— Your task —
From the records below, copy each line in which the string "numbers" occurs.

— Supplied records —
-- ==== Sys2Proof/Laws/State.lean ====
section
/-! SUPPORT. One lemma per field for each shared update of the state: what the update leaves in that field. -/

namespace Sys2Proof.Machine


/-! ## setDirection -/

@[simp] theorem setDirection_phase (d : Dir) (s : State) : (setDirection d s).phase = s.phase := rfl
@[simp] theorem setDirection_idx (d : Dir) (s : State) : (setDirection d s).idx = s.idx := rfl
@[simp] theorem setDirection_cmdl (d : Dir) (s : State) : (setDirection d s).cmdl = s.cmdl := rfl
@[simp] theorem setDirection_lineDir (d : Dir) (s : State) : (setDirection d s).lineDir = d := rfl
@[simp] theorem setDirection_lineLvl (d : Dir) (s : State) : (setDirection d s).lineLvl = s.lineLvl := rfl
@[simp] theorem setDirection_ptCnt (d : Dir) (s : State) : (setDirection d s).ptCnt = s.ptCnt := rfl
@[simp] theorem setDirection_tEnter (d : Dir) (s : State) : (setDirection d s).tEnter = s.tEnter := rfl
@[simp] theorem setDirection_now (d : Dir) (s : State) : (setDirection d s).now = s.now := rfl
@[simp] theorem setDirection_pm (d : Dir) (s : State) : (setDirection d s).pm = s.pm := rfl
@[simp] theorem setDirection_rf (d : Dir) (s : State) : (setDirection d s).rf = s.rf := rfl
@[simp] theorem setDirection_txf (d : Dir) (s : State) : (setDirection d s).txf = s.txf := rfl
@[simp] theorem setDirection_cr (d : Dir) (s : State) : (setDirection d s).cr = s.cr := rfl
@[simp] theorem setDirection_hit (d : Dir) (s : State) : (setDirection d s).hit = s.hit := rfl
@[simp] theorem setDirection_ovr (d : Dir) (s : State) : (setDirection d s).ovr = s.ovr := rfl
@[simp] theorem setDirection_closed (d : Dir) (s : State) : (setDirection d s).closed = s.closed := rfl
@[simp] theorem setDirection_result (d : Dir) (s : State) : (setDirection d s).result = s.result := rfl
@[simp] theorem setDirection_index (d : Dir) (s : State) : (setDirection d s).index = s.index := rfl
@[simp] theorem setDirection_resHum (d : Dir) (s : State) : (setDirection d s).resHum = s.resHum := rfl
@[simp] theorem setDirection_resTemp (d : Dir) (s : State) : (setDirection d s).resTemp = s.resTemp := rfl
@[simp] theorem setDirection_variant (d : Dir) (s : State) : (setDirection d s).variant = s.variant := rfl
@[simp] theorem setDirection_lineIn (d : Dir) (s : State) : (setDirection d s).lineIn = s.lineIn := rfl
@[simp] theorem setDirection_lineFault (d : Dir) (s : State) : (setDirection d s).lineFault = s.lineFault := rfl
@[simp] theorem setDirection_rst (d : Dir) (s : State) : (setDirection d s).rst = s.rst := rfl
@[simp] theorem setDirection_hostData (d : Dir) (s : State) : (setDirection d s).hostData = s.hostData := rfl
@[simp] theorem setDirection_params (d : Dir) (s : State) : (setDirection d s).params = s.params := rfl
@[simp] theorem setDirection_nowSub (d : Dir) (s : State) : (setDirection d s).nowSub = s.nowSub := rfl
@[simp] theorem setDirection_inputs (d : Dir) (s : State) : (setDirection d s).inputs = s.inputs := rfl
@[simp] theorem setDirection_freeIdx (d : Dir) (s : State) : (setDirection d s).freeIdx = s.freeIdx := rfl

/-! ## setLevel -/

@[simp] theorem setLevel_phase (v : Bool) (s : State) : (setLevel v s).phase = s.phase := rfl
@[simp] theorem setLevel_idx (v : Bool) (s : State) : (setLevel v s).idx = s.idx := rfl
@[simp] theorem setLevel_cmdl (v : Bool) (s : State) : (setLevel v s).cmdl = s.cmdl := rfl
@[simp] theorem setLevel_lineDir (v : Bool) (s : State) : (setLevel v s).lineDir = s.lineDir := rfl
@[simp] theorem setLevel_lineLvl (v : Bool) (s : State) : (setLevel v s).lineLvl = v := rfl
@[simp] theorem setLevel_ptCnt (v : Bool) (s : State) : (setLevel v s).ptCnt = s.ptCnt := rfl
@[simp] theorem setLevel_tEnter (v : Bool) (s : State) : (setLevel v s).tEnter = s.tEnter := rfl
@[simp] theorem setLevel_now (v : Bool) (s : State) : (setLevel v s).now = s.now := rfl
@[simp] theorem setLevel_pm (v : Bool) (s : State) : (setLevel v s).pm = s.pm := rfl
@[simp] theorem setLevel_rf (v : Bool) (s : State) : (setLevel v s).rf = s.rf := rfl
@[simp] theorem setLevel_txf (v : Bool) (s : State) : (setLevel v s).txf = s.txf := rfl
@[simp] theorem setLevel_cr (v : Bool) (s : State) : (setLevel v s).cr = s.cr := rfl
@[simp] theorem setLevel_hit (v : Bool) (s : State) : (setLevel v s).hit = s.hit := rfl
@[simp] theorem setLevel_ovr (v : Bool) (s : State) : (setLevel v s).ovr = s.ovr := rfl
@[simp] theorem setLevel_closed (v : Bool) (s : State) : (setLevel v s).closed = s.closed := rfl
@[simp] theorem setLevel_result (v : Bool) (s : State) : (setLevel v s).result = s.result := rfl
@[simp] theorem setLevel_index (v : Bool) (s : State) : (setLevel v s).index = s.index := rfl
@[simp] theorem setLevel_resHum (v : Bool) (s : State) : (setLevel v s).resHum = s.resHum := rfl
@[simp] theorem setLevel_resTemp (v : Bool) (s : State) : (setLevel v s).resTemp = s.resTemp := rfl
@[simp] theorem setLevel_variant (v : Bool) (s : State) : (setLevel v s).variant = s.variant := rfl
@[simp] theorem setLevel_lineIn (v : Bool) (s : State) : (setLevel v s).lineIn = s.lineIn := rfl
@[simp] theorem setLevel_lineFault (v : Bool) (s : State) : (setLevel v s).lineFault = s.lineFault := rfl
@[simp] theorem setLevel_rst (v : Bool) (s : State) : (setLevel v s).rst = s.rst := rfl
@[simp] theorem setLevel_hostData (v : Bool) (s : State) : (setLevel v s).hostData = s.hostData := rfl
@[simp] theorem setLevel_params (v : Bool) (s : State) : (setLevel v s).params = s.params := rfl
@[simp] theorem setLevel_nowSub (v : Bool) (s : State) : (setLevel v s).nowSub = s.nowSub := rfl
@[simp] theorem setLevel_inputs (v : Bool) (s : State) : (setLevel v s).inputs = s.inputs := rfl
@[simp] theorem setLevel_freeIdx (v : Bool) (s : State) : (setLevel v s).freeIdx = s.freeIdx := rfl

* * *

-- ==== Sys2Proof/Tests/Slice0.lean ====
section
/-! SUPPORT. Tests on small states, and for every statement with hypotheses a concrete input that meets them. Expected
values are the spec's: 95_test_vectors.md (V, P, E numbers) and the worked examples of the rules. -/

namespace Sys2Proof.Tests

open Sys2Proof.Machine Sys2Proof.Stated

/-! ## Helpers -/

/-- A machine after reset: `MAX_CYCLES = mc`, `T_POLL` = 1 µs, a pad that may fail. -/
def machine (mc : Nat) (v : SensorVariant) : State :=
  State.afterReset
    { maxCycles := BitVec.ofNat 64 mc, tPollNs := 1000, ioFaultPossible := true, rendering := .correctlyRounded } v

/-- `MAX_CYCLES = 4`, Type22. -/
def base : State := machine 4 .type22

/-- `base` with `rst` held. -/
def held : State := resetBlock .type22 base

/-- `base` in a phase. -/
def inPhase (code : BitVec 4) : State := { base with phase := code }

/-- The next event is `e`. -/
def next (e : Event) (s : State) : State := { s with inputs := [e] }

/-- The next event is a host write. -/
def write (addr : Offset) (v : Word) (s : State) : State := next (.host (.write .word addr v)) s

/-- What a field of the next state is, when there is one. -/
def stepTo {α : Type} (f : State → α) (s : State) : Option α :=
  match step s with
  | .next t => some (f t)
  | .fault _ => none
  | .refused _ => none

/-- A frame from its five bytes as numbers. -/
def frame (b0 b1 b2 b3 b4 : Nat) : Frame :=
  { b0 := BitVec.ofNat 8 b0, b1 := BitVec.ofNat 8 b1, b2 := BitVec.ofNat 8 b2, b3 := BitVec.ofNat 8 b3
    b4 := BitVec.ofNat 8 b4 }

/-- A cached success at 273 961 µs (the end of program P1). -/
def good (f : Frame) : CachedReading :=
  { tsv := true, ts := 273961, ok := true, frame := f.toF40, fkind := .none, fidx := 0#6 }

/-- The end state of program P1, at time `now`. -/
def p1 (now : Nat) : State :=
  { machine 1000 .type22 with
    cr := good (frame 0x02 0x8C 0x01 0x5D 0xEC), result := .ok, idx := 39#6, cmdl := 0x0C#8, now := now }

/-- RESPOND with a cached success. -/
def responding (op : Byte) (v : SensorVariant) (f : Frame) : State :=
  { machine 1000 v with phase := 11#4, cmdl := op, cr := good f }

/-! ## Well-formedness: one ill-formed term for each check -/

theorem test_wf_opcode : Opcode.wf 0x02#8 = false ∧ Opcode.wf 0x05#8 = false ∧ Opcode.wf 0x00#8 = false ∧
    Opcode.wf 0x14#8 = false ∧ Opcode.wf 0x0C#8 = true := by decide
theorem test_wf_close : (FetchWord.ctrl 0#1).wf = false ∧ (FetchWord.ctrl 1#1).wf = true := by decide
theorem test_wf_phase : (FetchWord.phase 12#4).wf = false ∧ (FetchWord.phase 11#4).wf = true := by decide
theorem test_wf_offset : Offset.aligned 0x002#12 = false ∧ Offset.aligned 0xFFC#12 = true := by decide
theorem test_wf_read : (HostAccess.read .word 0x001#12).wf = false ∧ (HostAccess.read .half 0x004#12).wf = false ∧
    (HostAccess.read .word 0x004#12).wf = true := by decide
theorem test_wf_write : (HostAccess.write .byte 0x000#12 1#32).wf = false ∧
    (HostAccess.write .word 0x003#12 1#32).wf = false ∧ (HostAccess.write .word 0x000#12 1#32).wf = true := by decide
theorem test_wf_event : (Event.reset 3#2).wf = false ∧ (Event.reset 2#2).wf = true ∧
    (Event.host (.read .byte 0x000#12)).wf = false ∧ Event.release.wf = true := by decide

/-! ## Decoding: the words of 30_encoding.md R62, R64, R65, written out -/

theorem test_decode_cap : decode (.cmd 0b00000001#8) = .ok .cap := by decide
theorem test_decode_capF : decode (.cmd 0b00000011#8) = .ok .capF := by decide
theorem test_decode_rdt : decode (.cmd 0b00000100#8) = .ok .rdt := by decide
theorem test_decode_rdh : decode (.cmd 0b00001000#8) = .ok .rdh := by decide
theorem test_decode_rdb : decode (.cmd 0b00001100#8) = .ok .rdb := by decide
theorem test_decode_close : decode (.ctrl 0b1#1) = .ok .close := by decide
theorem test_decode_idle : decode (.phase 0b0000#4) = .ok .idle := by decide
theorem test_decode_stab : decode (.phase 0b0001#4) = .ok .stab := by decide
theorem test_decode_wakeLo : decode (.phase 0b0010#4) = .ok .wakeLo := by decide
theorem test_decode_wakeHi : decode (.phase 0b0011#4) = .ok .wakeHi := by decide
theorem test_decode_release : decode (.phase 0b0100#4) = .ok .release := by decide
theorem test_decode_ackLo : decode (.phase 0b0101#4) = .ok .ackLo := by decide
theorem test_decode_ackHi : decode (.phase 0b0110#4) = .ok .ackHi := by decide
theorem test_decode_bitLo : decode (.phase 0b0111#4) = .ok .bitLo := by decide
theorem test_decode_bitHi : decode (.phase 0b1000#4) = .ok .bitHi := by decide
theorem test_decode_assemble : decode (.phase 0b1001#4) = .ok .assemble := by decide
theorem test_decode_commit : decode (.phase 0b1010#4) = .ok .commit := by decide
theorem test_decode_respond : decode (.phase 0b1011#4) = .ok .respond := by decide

— Your solution —
values are the spec's: 95_test_vectors.md (V, P, E numbers) and the worked examples of the rules. -/
/-- A frame from its five bytes as numbers. -/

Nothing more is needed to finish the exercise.